The morphological alterations noted here may relate to the postulated role of GAP-43 in axonal growth and regeneration, in which context this polypeptide was first identified(70, 71) . A multitude of subsequent investigations has sought convincing evidence for a role of GAP-43 in process extension (reviewed in Refs. 10, 52, and 72); the results of these studies have been somewhat equivocal. For example, although the expression of GAP-43 is highly correlated with axonal growth in a variety of experimental systems(7, 52, 73, 74, 75, 76, 77, 78, 79, 80) , the protein is absent from the dendrites of hippocampal pyramidal neurons that still extend prominently in culture(81) . Furthermore, a line of PC12 pheochromocytoma cells that lacks GAP-43 can elongate long branching processes in response to nerve growth factor(82) . Phosphatidylcholine-mediated introduction of GAP-43 antibodies into NB2a/d1 neuroblastoma cells in culture does, however, prevent the initial phase of neurite outgrowth in response to cyclic AMP(83) .

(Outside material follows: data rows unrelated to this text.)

-- ==== Sys2Proof/Laws/State.lean ====
section
/-! SUPPORT. One lemma per field per state update, true by rfl, so that no proof unfolds a record update; and the
slot laws: what a slot reads after a slot was replaced. -/

namespace Sys2Proof.Machine

/-! setSlot: only the slots change. -/

@[simp] theorem setSlot_arg (s : State) (k : SlotNum) (g : Engine) : (s.setSlot k g).arg = s.arg := rfl
@[simp] theorem setSlot_res0 (s : State) (k : SlotNum) (g : Engine) : (s.setSlot k g).res0 = s.res0 := rfl
@[simp] theorem setSlot_res1 (s : State) (k : SlotNum) (g : Engine) : (s.setSlot k g).res1 = s.res1 := rfl
@[simp] theorem setSlot_code (s : State) (k : SlotNum) (g : Engine) : (s.setSlot k g).code = s.code := rfl
@[simp] theorem setSlot_sticky (s : State) (k : SlotNum) (g : Engine) : (s.setSlot k g).sticky = s.sticky := rfl
@[simp] theorem setSlot_errcmd (s : State) (k : SlotNum) (g : Engine) : (s.setSlot k g).errcmd = s.errcmd := rfl
@[simp] theorem setSlot_buf (s : State) (k : SlotNum) (g : Engine) : (s.setSlot k g).buf = s.buf := rfl
@[simp] theorem setSlot_hostOps (s : State) (k : SlotNum) (g : Engine) : (s.setSlot k g).hostOps = s.hostOps := rfl
@[simp] theorem setSlot_readData (s : State) (k : SlotNum) (g : Engine) : (s.setSlot k g).readData = s.readData := rfl
@[simp] theorem setSlot_fresh (s : State) (k : SlotNum) (g : Engine) : (s.setSlot k g).fresh = s.fresh := rfl

@[simp] theorem setSlot_slots (s : State) (k : SlotNum) (g : Engine) :
    (s.setSlot k g).slots = s.slots.set k.toNat (some g) (slotNum_lt k) := rfl

/-- The replaced slot holds the new record (R200). -/
@[simp] theorem setSlot_slot_same (s : State) (k : SlotNum) (g : Engine) : (s.setSlot k g).slot k = some g := by
  simp [State.slot, State.setSlot]

/-- Every other slot is as before (R39). -/
theorem setSlot_slot_other (s : State) (j k : SlotNum) (g : Engine) (h : j ≠ k) :
    (s.setSlot k g).slot j = s.slot j := by
  have hk : ¬k.toNat = j.toNat := fun e => h (BitVec.eq_of_toNat_eq e.symm)
  simp [State.slot, State.setSlot, hk]

/-- A slot is read from the field slots alone. -/
theorem slot_congr {s t : State} (h : t.slots = s.slots) (k : SlotNum) : t.slot k = s.slot k := by
  simp [State.slot, h]

/-! raise: only CODE, STICKY and ERRCMD change (R304). -/

@[simp] theorem raise_arg (e : ErrorCode) (w : Word32) (s : State) : (raise e w s).arg = s.arg := rfl
@[simp] theorem raise_res0 (e : ErrorCode) (w : Word32) (s : State) : (raise e w s).res0 = s.res0 := rfl
@[simp] theorem raise_res1 (e : ErrorCode) (w : Word32) (s : State) : (raise e w s).res1 = s.res1 := rfl
@[simp] theorem raise_code (e : ErrorCode) (w : Word32) (s : State) : (raise e w s).code = e := rfl
@[simp] theorem raise_sticky (e : ErrorCode) (w : Word32) (s : State) : (raise e w s).sticky = true := rfl
@[simp] theorem raise_errcmd (e : ErrorCode) (w : Word32) (s : State) : (raise e w s).errcmd = w := rfl
@[simp] theorem raise_slots (e : ErrorCode) (w : Word32) (s : State) : (raise e w s).slots = s.slots := rfl
@[simp] theorem raise_buf (e : ErrorCode) (w : Word32) (s : State) : (raise e w s).buf = s.buf := rfl
@[simp] theorem raise_hostOps (e : ErrorCode) (w : Word32) (s : State) : (raise e w s).hostOps = s.hostOps := rfl
@[simp] theorem raise_readData (e : ErrorCode) (w : Word32) (s : State) : (raise e w s).readData = s.readData := rfl
@[simp] theorem raise_fresh (e : ErrorCode) (w : Word32) (s : State) : (raise e w s).fresh = s.fresh := rfl

@[simp] theorem raise_slot (e : ErrorCode) (w : Word32) (s : State) (k : SlotNum) : (raise e w s).slot k = s.slot k := rfl

/-! takeSeed: only the free-value counter changes, and only with E (R201). -/

@[simp] theorem takeSeed_arg (e : Bool) (s : State) : (takeSeed e s).2.arg = s.arg := by cases e <;> rfl
@[simp] theorem takeSeed_res0 (e : Bool) (s : State) : (takeSeed e s).2.res0 = s.res0 := by cases e <;> rfl
@[simp] theorem takeSeed_res1 (e : Bool) (s : State) : (takeSeed e s).2.res1 = s.res1 := by cases e <;> rfl
@[simp] theorem takeSeed_code (e : Bool) (s : State) : (takeSeed e s).2.code = s.code := by cases e <;> rfl
@[simp] theorem takeSeed_sticky (e : Bool) (s : State) : (takeSeed e s).2.sticky = s.sticky := by cases e <;> rfl
@[simp] theorem takeSeed_errcmd (e : Bool) (s : State) : (takeSeed e s).2.errcmd = s.errcmd := by cases e <;> rfl
@[simp] theorem takeSeed_slots (e : Bool) (s : State) : (takeSeed e s).2.slots = s.slots := by cases e <;> rfl
@[simp] theorem takeSeed_buf (e : Bool) (s : State) : (takeSeed e s).2.buf = s.buf := by cases e <;> rfl
@[simp] theorem takeSeed_hostOps (e : Bool) (s : State) : (takeSeed e s).2.hostOps = s.hostOps := by cases e <;> rfl
@[simp] theorem takeSeed_readData (e : Bool) (s : State) : (takeSeed e s).2.readData = s.readData := by cases e <;> rfl

@[simp] theorem takeSeed_fresh (e : Bool) (s : State) :
    (takeSeed e s).2.fresh = if e then s.fresh + 1 else s.fresh := by cases e <;> rfl
@[simp] theorem takeSeed_value (e : Bool) (s : State) :
    (takeSeed e s).1 = if e then Config.entropy s.fresh else s.arg[0] := by cases e <;> rfl
@[simp] theorem takeSeed_false (s : State) : takeSeed false s = (s.arg[0], s) := rfl

/-! applyReset: the reset values, with what is not the block's kept (R340). -/

@[simp] theorem applyReset_arg (s : State) : (applyReset s).arg = #v[0, 0, 0, 0] := rfl
@[simp] theorem applyReset_res0 (s : State) : (applyReset s).res0 = 0 := rfl
@[simp] theorem applyReset_res1 (s : State) : (applyReset s).res1 = 0 := rfl
@[simp] theorem applyReset_code (s : State) : (applyReset s).code = .ok := rfl
@[simp] theorem applyReset_sticky (s : State) : (applyReset s).sticky = false := rfl
@[simp] theorem applyReset_errcmd (s : State) : (applyReset s).errcmd = 0 := rfl
@[simp] theorem applyReset_slots (s : State) : (applyReset s).slots = State.reset.slots := rfl
@[simp] theorem applyReset_buf (s : State) : (applyReset s).buf = ⟨s.fresh + 1, []⟩ := rfl
@[simp] theorem applyReset_hostOps (s : State) : (applyReset s).hostOps = s.hostOps := rfl
@[simp] theorem applyReset_readData (s : State) : (applyReset s).readData = s.readData := rfl
@[simp] theorem applyReset_fresh (s : State) : (applyReset s).fresh = s.fresh + 1 := rfl

/-- Every slot is EMPTY at reset (R46). -/
@[simp] theorem reset_slot (k : SlotNum) : State.reset.slot k = none := by
  revert k; decide

@[simp] theorem applyReset_slot (s : State) (k : SlotNum) : (applyReset s).slot k = none := reset_slot k

/-! placeCommand: only the host's list changes. -/

@[simp] theorem placeCommand_arg (s : State) (w : Word32) : (placeCommand s w).arg = s.arg := rfl
@[simp] theorem placeCommand_res0 (s : State) (w : Word32) : (placeCommand s w).res0 = s.res0 := rfl
@[simp] theorem placeCommand_res1 (s : State) (w : Word32) : (placeCommand s w).res1 = s.res1 := rfl
@[simp] theorem placeCommand_code (s : State) (w : Word32) : (placeCommand s w).code = s.code := rfl
@[simp] theorem placeCommand_sticky (s : State) (w : Word32) : (placeCommand s w).sticky = s.sticky := rfl
@[simp] theorem placeCommand_errcmd (s : State) (w : Word32) : (placeCommand s w).errcmd = s.errcmd := rfl
@[simp] theorem placeCommand_slots (s : State) (w : Word32) : (placeCommand s w).slots = s.slots := rfl
@[simp] theorem placeCommand_buf (s : State) (w : Word32) : (placeCommand s w).buf = s.buf := rfl
@[simp] theorem placeCommand_hostOps (s : State) (w : Word32) : (placeCommand s w).hostOps = writeCmd w :: s.hostOps := rfl
@[simp] theorem placeCommand_readData (s : State) (w : Word32) : (placeCommand s w).readData = s.readData := rfl
@[simp] theorem placeCommand_fresh (s : State) (w : Word32) : (placeCommand s w).fresh = s.fresh := rfl

end Sys2Proof.Machine
end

This variability in the requirement for GAP-43 may result from the fact that the precise function of this protein is dependent upon the cell type in which it is expressed. Alternatively, the role of GAP-43 in axonal growth may be indirect, as suggested by recent studies on the effects of disruption of the GAP-43 gene in the mouse embryo(84) . The effects of GAP-43 on cellular morphology noted in the current study represent a positive effect of the induced expression of the protein and again indicate the utility of AtT-20 cells for studies of the mechanism of action of this protein, which we are now pursuing.